◆ **DESCRIPTION OF THE TASK**
Every line of the entries below from the one containing "Keeps z ((dcMode p s)) := by" to the one containing "unfold dcUpdate", both ends included, must be written out exactly. No other line belongs in the answer.

◆ **MATERIAL PROVIDED**
-- ==== Sys2Proof/Laws/KeepsLine.lean ====
section
/-! SUPPORT. Every operation on a state keeps its queue, its part and its canonical form: converters, calibration, receiver, transmitter, ciphers, clients, codewords. -/
set_option linter.unusedVariables false
set_option linter.unusedSimpArgs false
namespace Sys2Proof.Machine

theorem State.modCnv_keeps {z : State} {s : State} {p : Nat} {f : CnvState → CnvState} (h0 : Keeps z s) :
    Keeps z ((State.modCnv s p f)) := by
  unfold State.modCnv
  repeat' (first | with_reducible assumption | with_reducible apply State.modPort_keeps)

theorem dieLoad_keeps {z : State} {p : Nat} {l : List Nat} {s : State} (h0 : Keeps z s) :
    Keeps z ((dieLoad p l s)) := by
  unfold dieLoad
  repeat' (first | with_reducible assumption | with_reducible apply State.modCnv_keeps)

theorem dieReapply_keeps {z : State} {p i : Nat} {s : State} (h0 : Keeps z s) :
    Keeps z ((dieReapply p i s)) := by
  unfold dieReapply
  repeat' (first | with_reducible assumption | with_reducible apply dieLoad_keeps | with_reducible apply State.modCnv_keeps)

theorem agcEnter_keeps {z : State} {p st : Nat} {s : State} (h0 : Keeps z s) :
    Keeps z ((agcEnter p st s)) := by
  unfold agcEnter
  repeat' (first | with_reducible assumption | with_reducible apply State.set_keeps | with_reducible apply State.modCnv_keeps | (with_reducible apply Keeps.iter; intro _ _ _) | (with_reducible apply Keeps.ite <;> intro _))

theorem refastStart_keeps {z : State} {p : Nat} {s : State} (h0 : Keeps z s) :
    Keeps z ((refastStart p s)) := by
  unfold refastStart
  repeat' (first | with_reducible assumption | with_reducible apply State.modCnv_keeps)

theorem refastOff_keeps {z : State} {p : Nat} {s : State} (h0 : Keeps z s) :
    Keeps z ((refastOff p s)) := by
  unfold refastOff
  repeat' (first | with_reducible assumption | with_reducible apply State.modCnv_keeps | (with_reducible apply Keeps.ite <;> intro _))

theorem agcJudge_keeps {z : State} {p : Nat} {s : State} (h0 : Keeps z s) :
    Keeps z ((agcJudge p s)) := by
  unfold agcJudge
  repeat' (first | with_reducible assumption | with_reducible apply agcEnter_keeps | with_reducible apply refastStart_keeps | (with_reducible apply Keeps.ite <;> intro _))

theorem agcSettle_keeps {z : State} {p : Nat} {s : State} (h0 : Keeps z s) :
    Keeps z ((agcSettle p s)) := by
  unfold agcSettle
  repeat' (first | with_reducible assumption | with_reducible apply agcJudge_keeps)

theorem agcFreeze_keeps {z : State} {p : Nat} {sedge frame : Bool} {s : State} (h0 : Keeps z s) :
    Keeps z ((agcFreeze p sedge frame s)) := by
  unfold agcFreeze
  repeat' (first | with_reducible assumption | with_reducible apply agcEnter_keeps | with_reducible apply State.set_keeps | with_reducible apply State.raise_keeps | (with_reducible apply Keeps.ite <;> intro _))

theorem agcFaDeclared_keeps {z : State} {p : Nat} {s : State} (h0 : Keeps z s) :
    Keeps z ((agcFaDeclared p s)) := by
  unfold agcFaDeclared
  repeat' (first | with_reducible assumption | with_reducible apply agcSettle_keeps | with_reducible apply agcFreeze_keeps | with_reducible apply State.modCnv_keeps)

theorem agcPreamble_keeps {z : State} {p : Nat} {joint : Bool} {s : State} (h0 : Keeps z s) :
    Keeps z ((agcPreamble p joint s)) := by
  unfold agcPreamble
  repeat' (first | with_reducible assumption | with_reducible apply State.set_keeps | with_reducible apply agcFreeze_keeps | with_reducible apply State.modCnv_keeps | (with_reducible apply Keeps.ite <;> intro _))

theorem agcFaLost_keeps {z : State} {p : Nat} {s : State} (h0 : Keeps z s) :
    Keeps z ((agcFaLost p s)) := by
  unfold agcFaLost
  repeat' (first | with_reducible assumption | with_reducible apply refastStart_keeps | with_reducible apply agcSettle_keeps | (with_reducible apply Keeps.ite <;> intro _))

theorem agcRefast_keeps {z : State} {p : Nat} {s : State} (h0 : Keeps z s) :
    Keeps z ((agcRefast p s)) := by
  unfold agcRefast
  repeat' (first | with_reducible assumption | with_reducible apply agcEnter_keeps | with_reducible apply State.raise_keeps | (with_reducible apply Keeps.ite <;> intro _))

theorem dcMode_keeps {z : State} {p : Nat} {s : State} (h0 : Keeps z s) :
    Keeps z ((dcMode p s)) := by
  unfold dcMode
  repeat' (first | with_reducible assumption | with_reducible apply State.set_keeps | (with_reducible apply Keeps.iter; intro _ _ _) | (with_reducible apply Keeps.ite <;> intro _))

theorem laneMeasure_keeps {z : State} {p l : Nat} {m : LaneMeasure} {s : State} (h0 : Keeps z s) :
    Keeps z ((laneMeasure p l m s)) := by
  unfold laneMeasure
  repeat' (first | with_reducible assumption | with_reducible apply State.set_keeps | with_reducible apply State.raiseIf_keeps)

theorem dcUpdate_keeps {z : State} {p j : Nat} {e : Int} {s : State} (h0 : Keeps z s) :
    Keeps z ((dcUpdate p j e s)) := by
  unfold dcUpdate
  repeat' (first | with_reducible assumption | with_reducible apply State.setI_keeps | with_reducible apply State.set_keeps)

theorem frameMeasure_keeps {z : State} {p : Nat} {m : LaneMeasure} {s : State} (h0 : Keeps z s) :
    Keeps z ((frameMeasure p m s)) := by
  unfold frameMeasure
  repeat' (first | with_reducible assumption | with_reducible apply laneMeasure_keeps | with_reducible apply State.set_keeps | with_reducible apply dcUpdate_keeps | with_reducible apply State.raiseIf_keeps | (with_reducible apply Keeps.iter; intro _ _ _) | (with_reducible apply Keeps.ite <;> intro _))

theorem hwMute_keeps {z : State} {p : Nat} {cause : Fld} {s : State} (h0 : Keeps z s) :
    Keeps z ((hwMute p cause s)) := by
  unfold hwMute
  repeat' (first | with_reducible assumption | with_reducible apply State.set_keeps | with_reducible apply State.raise_keeps | (with_reducible apply Keeps.ite <;> intro _))

theorem hwUnmute_keeps {z : State} {p : Nat} {cause : Fld} {s : State} (h0 : Keeps z s) :
    Keeps z ((hwUnmute p cause s)) := by
  unfold hwUnmute
  repeat' (first | with_reducible assumption | with_reducible apply State.set_keeps)

theorem sideband_keeps {z : State} {p k fails : Nat} {s : State} (h0 : Keeps z s) :
    Keeps z ((sideband p k fails s)) := by
  unfold sideband
  repeat' (first | with_reducible assumption | with_reducible apply State.modCnv_keeps | with_reducible apply State.raise_keeps | with_reducible apply dieLoad_keeps | (with_reducible apply Keeps.ite <;> intro _))

theorem cnvUnlock_keeps {z : State} {p : Nat} {syn lo : Bool} {s : State} (h0 : Keeps z s) :
    Keeps z ((cnvUnlock p syn lo s)) := by
  unfold cnvUnlock
  repeat' (first | with_reducible assumption | with_reducible apply State.raiseIf_keeps | with_reducible apply State.set_keeps | with_reducible apply hwMute_keeps | with_reducible apply State.modCnv_keeps | with_reducible apply State.raise_keeps | (with_reducible apply Keeps.ite <;> intro _))

theorem muteOff_keeps {z : State} {p : Nat} {s : State} (h0 : Keeps z s) :
    Keeps z ((muteOff p s)) := by
  unfold muteOff
  repeat' (first | with_reducible assumption | with_reducible apply hwUnmute_keeps | with_reducible apply State.modCnv_keeps | (with_reducible apply Keeps.ite <;> intro _))

theorem State.modCal_keeps {z : State} {s : State} {p : Nat} {f : CalState → CalState} (h0 : Keeps z s) :
    Keeps z ((State.modCal s p f)) := by
  unfold State.modCal
  repeat' (first | with_reducible assumption | with_reducible apply State.modPort_keeps)

theorem setLive_keeps {z : State} {p k w : Nat} {s : State} (h0 : Keeps z s) :
    Keeps z ((setLive p k w s)) := by
  unfold setLive
  repeat' (first | with_reducible assumption | with_reducible apply State.modCal_keeps)

theorem spareTrim_keeps {z : State} {p i : Nat} {s : State} (h0 : Keeps z s) :
    Keeps z ((spareTrim p i s)) := by
  unfold spareTrim
  repeat' (first | with_reducible assumption | with_reducible apply State.draw_keeps | with_reducible apply setLive_keeps)

theorem spareConsume_keeps {z : State} {p i sl : Nat} {s : State} (h0 : Keeps z s) :
    Keeps z ((spareConsume p i sl s)) := by
  unfold spareConsume
  repeat' (first | with_reducible assumption | with_reducible apply State.set_keeps)

theorem spareLost_keeps {z : State} {p i : Nat} {s : State} (h0 : Keeps z s) :
    Keeps z ((spareLost p i s)) := by
  unfold spareLost
  repeat' (first | with_reducible assumption | with_reducible apply State.set_keeps)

◆ **RESPONSE FOR THIS EXERCISE**
    Keeps z ((dcMode p s)) := by
  unfold dcMode
  repeat' (first | with_reducible assumption | with_reducible apply State.set_keeps | (with_reducible apply Keeps.iter; intro _ _ _) | (with_reducible apply Keeps.ite <;> intro _))

theorem laneMeasure_keeps {z : State} {p l : Nat} {m : LaneMeasure} {s : State} (h0 : Keeps z s) :
    Keeps z ((laneMeasure p l m s)) := by
  unfold laneMeasure
  repeat' (first | with_reducible assumption | with_reducible apply State.set_keeps | with_reducible apply State.raiseIf_keeps)

theorem dcUpdate_keeps {z : State} {p j : Nat} {e : Int} {s : State} (h0 : Keeps z s) :
    Keeps z ((dcUpdate p j e s)) := by
  unfold dcUpdate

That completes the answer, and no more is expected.